Signing a directors’ guarantee is a pledge to repay the debt if the company is unable to do so.
Generally, such undertakings are given for loans or lines of credit with suppliers and effectively pierce the veil of incorporation should the company fail to honour its obligation.
Guarantees are often given quite freely and with little thought to the repercussions, but the consequences can be significant when there are personal assets at risk. Losing a business and livelihood is bad enough, but losing your home is something else.
Billions of £'s was given to millions of businesses by way of covid support and for the most part company directors have not had to provide a personal guarantee. Instead, directors were simply asked to give some assurances about the company's trading status & solvency, however, it has since been widely recognised that not all the loan applications were with the best of intentions or indeed truthful.

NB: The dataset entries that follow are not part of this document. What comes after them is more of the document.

-- ==== Sys2Proof/Tests/Slice0.lean ====
section
/-! SUPPORT. The model's own tests: checks of operands, values that the manual states, one step of a command on a small state,
and, for each statement with hypotheses, concrete states and operands that meet them. -/

set_option maxRecDepth 20000

namespace Sys2Proof.Tests

open Sys2Proof.Machine

/-! ## Well-formed commands: each check refuses an ill-formed one -/

theorem test_wf_setup_block : (Instr.setupBlockReadDone (some (zeros 63))).wf = false := by decide
theorem test_wf_anchor_link : (Instr.anchorLinkReadDone 0 (some (zeros 7))).wf = false := by decide
theorem test_wf_job_record : (Instr.jobRecordReadDone 0 (some (zeros 65))).wf = false := by decide
theorem test_wf_config_block : (Instr.configBlockReadDone (some (zeros 511))).wf = false := by decide
theorem test_wf_reference_list : (Instr.referenceListReadDone 0 (some (zeros 33))).wf = false := by decide
theorem test_wf_fetch_list : (Instr.fetchListReadDone 0 (some (zeros 31))).wf = false := by decide
theorem test_wf_list_length : (Instr.fetchListReadDone 0 (some (zeros 131104))).wf = false := by
  simp only [Instr.wf, zeros_length]; decide
theorem test_wf_block_source : (Instr.blockSourceReadDone 0 (some (zeros 4095))).wf = false := by
  simp only [Instr.wf, zeros_length]; decide
theorem test_wf_block_length : (Instr.blockSourceReadDone 0 (some (zeros 1052672))).wf = false := by
  simp only [Instr.wf, zeros_length]; decide
theorem test_wf_outside_window : (Instr.registerWriteIgnored 0x40 8 0).wf = false := by decide
theorem test_wf_misaligned : (Instr.registerWriteIgnored 0x04 8 0).wf = false := by decide
theorem test_wf_command_taken : (Instr.registerWriteIgnored 0x30 8 1).wf = false := by decide
theorem test_wf_answer : (Instr.commandAnswer 0 (.done (zeros 262145) 0)).wf = false := by
  simp only [Instr.wf, answerFits, zeros_length]; decide
theorem test_wf_piece : (Instr.sourceReadDone 0 (zeros 2147483648)).wf = false := by
  simp only [Instr.wf, pieceFits, zeros_length]; decide

/-! ## Values that the manual states -/

/-- R43's check value over "123456789". -/
theorem test_crc64 : fingerprint [0x31, 0x32, 0x33, 0x34, 0x35, 0x36, 0x37, 0x38, 0x39] = 0x62EC59E3F1A4F00A := by decide

/-- R45's check value over "123456789". -/
theorem test_crc32 : crc32 [0x31, 0x32, 0x33, 0x34, 0x35, 0x36, 0x37, 0x38, 0x39] = 0xCBF43926 := by decide

/-- G(b) as R35's table gives it. -/
theorem test_hash_terms : [0x00, 0x01, 0x02, 0xFF].map hashTerm = [2654435761, 1013904226, 3668339987, 930722048] := by decide

/-- R22's two examples: the hot threshold is clamped first, then the recover threshold below it. -/
theorem test_recover_follows_hot :
    let c := fun (hot recover : Byte) => (readCfg (((zeros 512).set 15 hot).set 16 recover)).1
    (c 90 75).hot = 80 ∧ (c 90 75).recover = 75 ∧ (c 40 45).hot = 40 ∧ (c 40 45).recover = 39 := by decide

/-- The worked case of 03: the hash after each of three bytes. -/
theorem test_hash_worked :
    [hashStep 0 0x00, hashStep 2654435761 0x01, hashStep 2027808452 0x02] = [2654435761, 2027808452, 3428989595] := by decide

/-- The worked case of 06: e = 20 over two drives of 953,861 AUs and two of 1,907,723. -/
theorem test_geometry_worked :
    let au : Vector Nat 4 := #v[953861, 953861, 1907723, 1907723]
    imageSectors 20 au = 19372 ∧ slotAus 20 au = 19 := by decide

/-- The block has no words: none spells a command. -/
theorem test_no_words : decodeTableWord 32 0 = none := by decide

/-- Reset is the cold start with a drive in every bay, the mains good and the battery not low (notes/assumptions/4.md). -/
theorem test_reset_is_cold_state : State.reset = coldState 0xF true false := by decide

/-! ## States -/

/-- A job that a command of its chain carries out, or that has gone on to `p`. -/
def job (c : Fin 4) (q : JobReq) (p : JobPhase) : Job := { id := 7, chain := c, record := 0x2000, notify := true, req := q, phase := p }

/-- A geometry. -/
def geo : Geometry := { e := 16, h := 3, au := #v[200, 200, 100, 100], c := 5 }

/-- The worked case of 05: the window of a key whose home bucket is 8,190 goes round to buckets 0 and 1. -/
theorem test_window_worked :
    geo.window 0x1FFE = (List.range 16).map (65520 + ·) ++ List.range 16 := by decide

/-- A member drive in READY. -/
def drive (d : Fin 4) : Drive :=
  { present := true, power := .ready, rail := true, identified := true, capacity := 204800,
    label := some { boxId := 77, slot := d.val, auCount := geo.au[d] } }

/-- An attached part in RUN with a READY catalogue and four READY members. -/
def ready : State :=
  { link := { attach := .attached, pageAddr := 0x10000 }
    chains := Vector.replicate 4 { st := .running, anchor := 0x1000, inFlight := 1 }
    attn := 0, nextId := 50
    clock := { count := 5000000, valid := true }
    cat := { st := .ready, boxId := 77, geo := geo, genA := 5, genB := 4 }
    drives := Vector.ofFn drive
    box := { st := .run, rail1 := true, rail2 := true } }

/-- `ready` with a job. -/
def withJob (j : Job) : State := { ready with jobs := [j] }

/-- `ready` with drive `d` changed. -/
def withDrive (d : Fin 4) (f : Drive → Drive) : State := ready.modDrive d f

/-- `ready` without a catalogue. -/
def unloaded : State := { ready with cat := {} }

/-- A stream's working state, used by several tests. -/
def open3 : Machine.Stream := { st := .opened, k := 16, minLen := 512, maxLen := 99999, copies := 1 }

/-! ## Witnesses: the machine, the chains, the status page -/

theorem test_witness_steps :
    ({ ready with pending := [.detach, .feed] }).pending = .detach :: [.feed] ∧ ready.pending = []
    ∧ (∃ t, exec .detach ready = .next t) := ⟨rfl, rfl, _, rfl⟩

theorem test_witness_no_power : ({ ready with powered := false }).powered = false
    ∧ (∀ p m l, Instr.feed ≠ .coldStart p m l) ∧ Instr.feed ≠ .lossOfPower := ⟨rfl, nofun, nofun⟩

theorem test_witness_page_current :
    let s := { ready with link := { ready.link with page := ready.pageFields }, pending := [.buttonPress] }
    PageCurrent s ∧ s.link.attach = .attached ∧ ∃ t, step s = .next t := ⟨fun _ => rfl, rfl, _, rfl⟩

theorem test_witness_interrupt_rises :
    let s := { ready with attn := 1 }
    s.powered = true ∧ s.attn &&& s.attnEn = 0 ∧ ∃ t, exec (.attnEnWrite 1) s = .next t ∧ t.attn &&& t.attnEn ≠ 0 :=
  ⟨rfl, by decide, _, rfl, by decide⟩

theorem test_witness_interrupt_falls :
    let s := { ready with attn := 1, attnEn := 1 }
    s.powered = true ∧ s.attn &&& s.attnEn ≠ 0 ∧ ∃ t, exec (.attnWrite 1) s = .next t ∧ t.attn &&& t.attnEn = 0 :=
  ⟨rfl, by decide, _, rfl, by decide⟩

/-- A setup block with the lowest good addresses, but for chain 3's root, which is 0. -/
def setupBlock : List Byte := padTo 64 (leBytes 8 4096 ++ leBytes 8 64 ++ leBytes 8 128 ++ leBytes 8 192)

theorem test_witness_setup_addr :
    let s := { ready with link := {} }
    s.powered = true ∧ s.link.attach = .detached ∧ s.box.st = .run
    ∧ (64 : BitVec 64) ≠ 0 ∧ (64 : BitVec 64).toNat % 64 = 0 ∧ (65 : BitVec 64).toNat % 64 ≠ 0
    ∧ ready.link.attach ≠ .detached ∧ State.reset.box.st ≠ .run := by decide

theorem test_witness_setup_block :
    let s := { ready with link := { attach := .attaching, stage := .readingSetup, setupAddr := 64 } }
    s.powered = true ∧ s.link.attach = .attaching ∧ s.link.stage = .readingSetup
    ∧ goodAddr 4096 (setupPage setupBlock) = true ∧ goodAddr 64 (setupRoot setupBlock 0) = true
    ∧ goodAddr 64 (setupRoot setupBlock 3) = false ∧ goodAddr 4096 (setupPage (zeros 64)) = false := by decide

theorem test_witness_attached :
    let s := { ready with
      link := { attach := .attaching, stage := .writingPage, setupAddr := 64 }
      chains := (Vector.replicate 4 { anchor := 64, st := .running } : Vector Chain 4).set 3 { anchor := 1, st := .faulted } }
    s.powered = true ∧ s.link.attach = .attaching ∧ s.link.stage = .writingPage ∧ s.chains[(3 : Fin 4)].st = .faulted
    ∧ ∀ c : Fin 4, s.chains[c].st = .faulted ∨ s.chains[c].st = .running ∧ s.chains[c].inFlight = 0 ∧ s.chains[c].take = .idle
      ∧ goodAddr 64 s.chains[c].anchor = true := by decide

/-- `ready` with chain 1 in another context. -/
def chain1 (x : Chain) : State := { ready with chains := ready.chains.set 1 x }

/-- A NUDGE of all four chains: STALLED with a good anchor, FAULTED with the anchors 0 and 65, and STALLED with an attempt under way;
no page error, a page error, and one whose rewrite is in progress; the mask 0 beside them. -/
theorem test_witness_nudge :
    let s := fun (e r : Bool) => { ready with
      link := { ready.link with pageError := e, rewriting := r }
      chains := #v[{ st := .stalled, anchor := 64 }, { st := .faulted, anchor := 0 }, { st := .faulted, anchor := 65 }, { st := .stalled, anchor := 64, take := .linkRead }] }
    let hit := fun (v : BitVec 64) (c : Fin 4) => v.getLsbD c.val && ((s true false).chains[c].st == .stalled || (s true false).chains[c].st == .faulted)
    (∀ e r, (s e r).powered = true ∧ (s e r).link.attach = .attached ∧ (s e r).link.pageError = e ∧ (s e r).link.rewriting = r)
    ∧ chains4.filter (hit 15) = [0, 1, 2, 3] ∧ chains4.filter (hit 0) = []
    ∧ goodAddr 64 (s true false).chains[(0 : Fin 4)].anchor = true ∧ goodAddr 64 (s true false).chains[(1 : Fin 4)].anchor = false
    ∧ goodAddr 64 (s true false).chains[(2 : Fin 4)].anchor = false ∧ (s true false).chains[(3 : Fin 4)].take ≠ .idle
    ∧ State.reset.link.attach ≠ .attached := by decide

/-- The poll timer of a STALLED chain, with no attempt and with one under way, and of a FAULTED chain. -/
theorem test_witness_poll :
    let s := chain1 { st := .stalled, anchor := 64, poll := some 10 }
    let t := chain1 { st := .stalled, anchor := 64, take := .linkRead }
    s.powered = true ∧ s.chains[(1 : Fin 4)].st = .stalled ∧ s.chains[(1 : Fin 4)].take = .idle ∧ s.chains[(1 : Fin 4)].poll.isSome = true
    ∧ t.powered = true ∧ t.chains[(1 : Fin 4)].st = .stalled ∧ t.chains[(1 : Fin 4)].take ≠ .idle ∧ t.cfg.poll ≠ 0
    ∧ t.chains[(1 : Fin 4)].again = none ∧ (chain1 { st := .faulted }).chains[(1 : Fin 4)].st ≠ .stalled := by decide

theorem test_witness_link_read :
    let s := chain1 { st := .running, anchor := 64, take := .linkRead }
    s.powered = true ∧ s.chains[(1 : Fin 4)].take = .linkRead ∧ s.chains[(1 : Fin 4)].again = none
    ∧ s.chains[(1 : Fin 4)].faultedMeanwhile = false
    ∧ (BitVec.ofNat 64 (field (zeros 8) 0 8) : Addr) = 0
    ∧ (BitVec.ofNat 64 (field [64, 1, 0, 0, 0, 0, 0, 128] 0 8) : Addr) = 0x8000000000000140
    ∧ (0x8000000000000140 : Addr) ≠ 0 ∧ (0x8000000000000140 : Addr).toNat % 64 = 0
    ∧ (BitVec.ofNat 64 (field [65, 0, 0, 0, 0, 0, 0, 0] 0 8) : Addr).toNat % 64 ≠ 0 := by decide

/-- The link's bytes are little-endian (R195): the record at 0x140 is read. -/
theorem test_link_bytes :
    let s := chain1 { st := .running, anchor := 64, take := .linkRead }
    ∃ t, exec (.anchorLinkReadDone 1 (some [0x40, 1, 0, 0, 0, 0, 0, 0])) s = .next t ∧ t.out.acts = [.hostRead 0x140 64] :=
  ⟨_, rfl, by decide⟩

/-- A POSTED record of a kind with its parameters zero. -/
def posted (kind : Byte) : List Byte := padTo 64 (zeros 8 ++ [kind, 1])

/-- A record of each kind, and one whose code is no kind. -/
theorem test_witness_kinds :
    (∀ k ∈ [1, 2, 3, 4, 5, 6, 7, 8, 0x10, 0x11, 0x20, 0x21, 0x22, 0x23, 0x24, 0x25, 0x30], field (posted (BitVec.ofNat 8 k)) 8 1 = k)
    ∧ field (posted 9) 8 1 ∉ [1, 2, 3, 4, 5, 6, 7, 8, 0x10, 0x11, 0x20, 0x21, 0x22, 0x23, 0x24, 0x25, 0x30] := by decide

theorem test_witness_record_read :
    let s := chain1 { st := .running, anchor := 64, take := .recordRead 128 }
    s.powered = true ∧ s.chains[(1 : Fin 4)].take = .recordRead 128 ∧ s.chains[(1 : Fin 4)].again = none
    ∧ s.chains[(1 : Fin 4)].faultedMeanwhile = false ∧ (posted 0x10).getD 9 0 = 1 ∧ (zeros 64).getD 9 0 ≠ 1 := by decide

theorem test_witness_taken :
    let s := chain1 { st := .running, anchor := 64, take := .takenWrite 128 (posted 0x10), inFlight := 7 }
    s.powered = true ∧ s.chains[(1 : Fin 4)].take = .takenWrite 128 (posted 0x10) ∧ s.chains[(1 : Fin 4)].again = none
    ∧ s.chains[(1 : Fin 4)].faultedMeanwhile = false ∧ s.chains[(1 : Fin 4)].inFlight + 1 = chainLimit 1
    ∧ (∀ j ∈ s.jobs, j.id ≠ s.nextId) := by decide

/-- One job below the limit of chain 1. -/
theorem test_witness_taken_on :
    let s := chain1 { st := .running, anchor := 64, take := .takenWrite 128 (posted 0x10), inFlight := 6 }
    s.powered = true ∧ s.chains[(1 : Fin 4)].take = .takenWrite 128 (posted 0x10) ∧ s.chains[(1 : Fin 4)].again = none
    ∧ s.chains[(1 : Fin 4)].faultedMeanwhile = false ∧ s.chains[(1 : Fin 4)].inFlight + 1 < chainLimit 1
    ∧ goodAddr 64 (128 : Addr) = true := by decide

theorem test_witness_kind_taken : ∀ q : JobReq, parseJob (posted 0x10) = some q → q.chain = 1 ∧ (∀ d a, q = .driveControl d a → 1 ≤ a ∧ a ≤ 6) := by
  intro q h
  rw [show parseJob (posted 0x10) = some (.fetch 0 0 0 0) by decide] at h
  cases h
  exact ⟨rfl, nofun⟩

theorem test_witness_kind_refused : ∀ q : JobReq, parseJob (posted 0x03) = some q → q.chain ≠ 1 := by
  intro q h
  rw [show parseJob (posted 0x03) = some .load by decide] at h
  cases h
  decide

theorem test_witness_completion :
    let j := job 1 .load (.writingResults {})
    let k := job 1 .load (.writingDone {})
    let s := fun (i : Job) (st : ChainState) => { withJob i with chains := ready.chains.set 1 { st := st, inFlight := 1 } }
    (s j .running).holds j ∧ (s k .stalled).holds k
    ∧ (s k .stalled).chains[(1 : Fin 4)].st ≠ .running ∧ (s k .stalled).chains[(1 : Fin 4)].take = .idle
    ∧ (s k .stalled).link.attach = .attached ∧ (s k .stalled).box.drain = false := ⟨⟨rfl, rfl⟩, ⟨rfl, rfl⟩, by decide⟩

As some of these loans started to fall due, we noted further questions and undertakings being asked of directors particularly if forbearance was being asked for.
Compensation Orders have been around since 2015 and can be used to make directors financially responsible for the consequences of unfit conduct.
Where a company enters into insolvency proceedings and a director is subject to a disqualification order or undertaking, the Insolvency Service can apply to the court for a Compensation Order if the director’s conduct has caused a quantifiable loss to the creditors of the insolvent business.
Compensation orders have rarely been used, but we suspect they will become more widespread as the Government seeks to challenge those individuals who have abused the Covid support schemes.
The first reported case for a Compensation Order was in the matter of Secretary of State for Business, Energy & Industrial Strategy v Eagling  EWHC 2806 (Ch) (1 November 2019).
The court was asked to make a compensation order against the director who had been disqualified for 15 years. The company entered into liquidation with deficiency of c£1.7m.
The court found that the director had misappropriated funds of £559,484 paying it into another company of which he was sole shareholder, prior to the company entering into a creditors’ voluntary liquidation. The company had no means to pay its creditors and the court ordered the director to personally repay this money.
The Insolvency Service will be given powers to investigate directors of companies that have been dissolved. The aim is to close the loophole and act as a deterrent to those who use the dissolution process to avoid repayment of Government backed loans given to businesses to support them during the Coronavirus pandemic
The extension of the power to investigate also includes the relevant sanctions such as disqualification from acting as a company director for up to 15 years. Any director disqualified under such circumstances should be mindful that Compensation Orders can be used as a means of recovering the money from them personally.
These measures will be retrospective and will enable the Insolvency Service to also tackle directors who have inappropriately closed companies that have benefited from Bounce Back Loans.
The measure will also help to prevent directors of dissolved companies from setting up a near identical business after the dissolution, often leaving customers and other creditors, such as suppliers or HMRC, unpaid.
These new powers are likely to be exercised to ensure that any directors who “abused” Covid Support Schemes will be brought to task.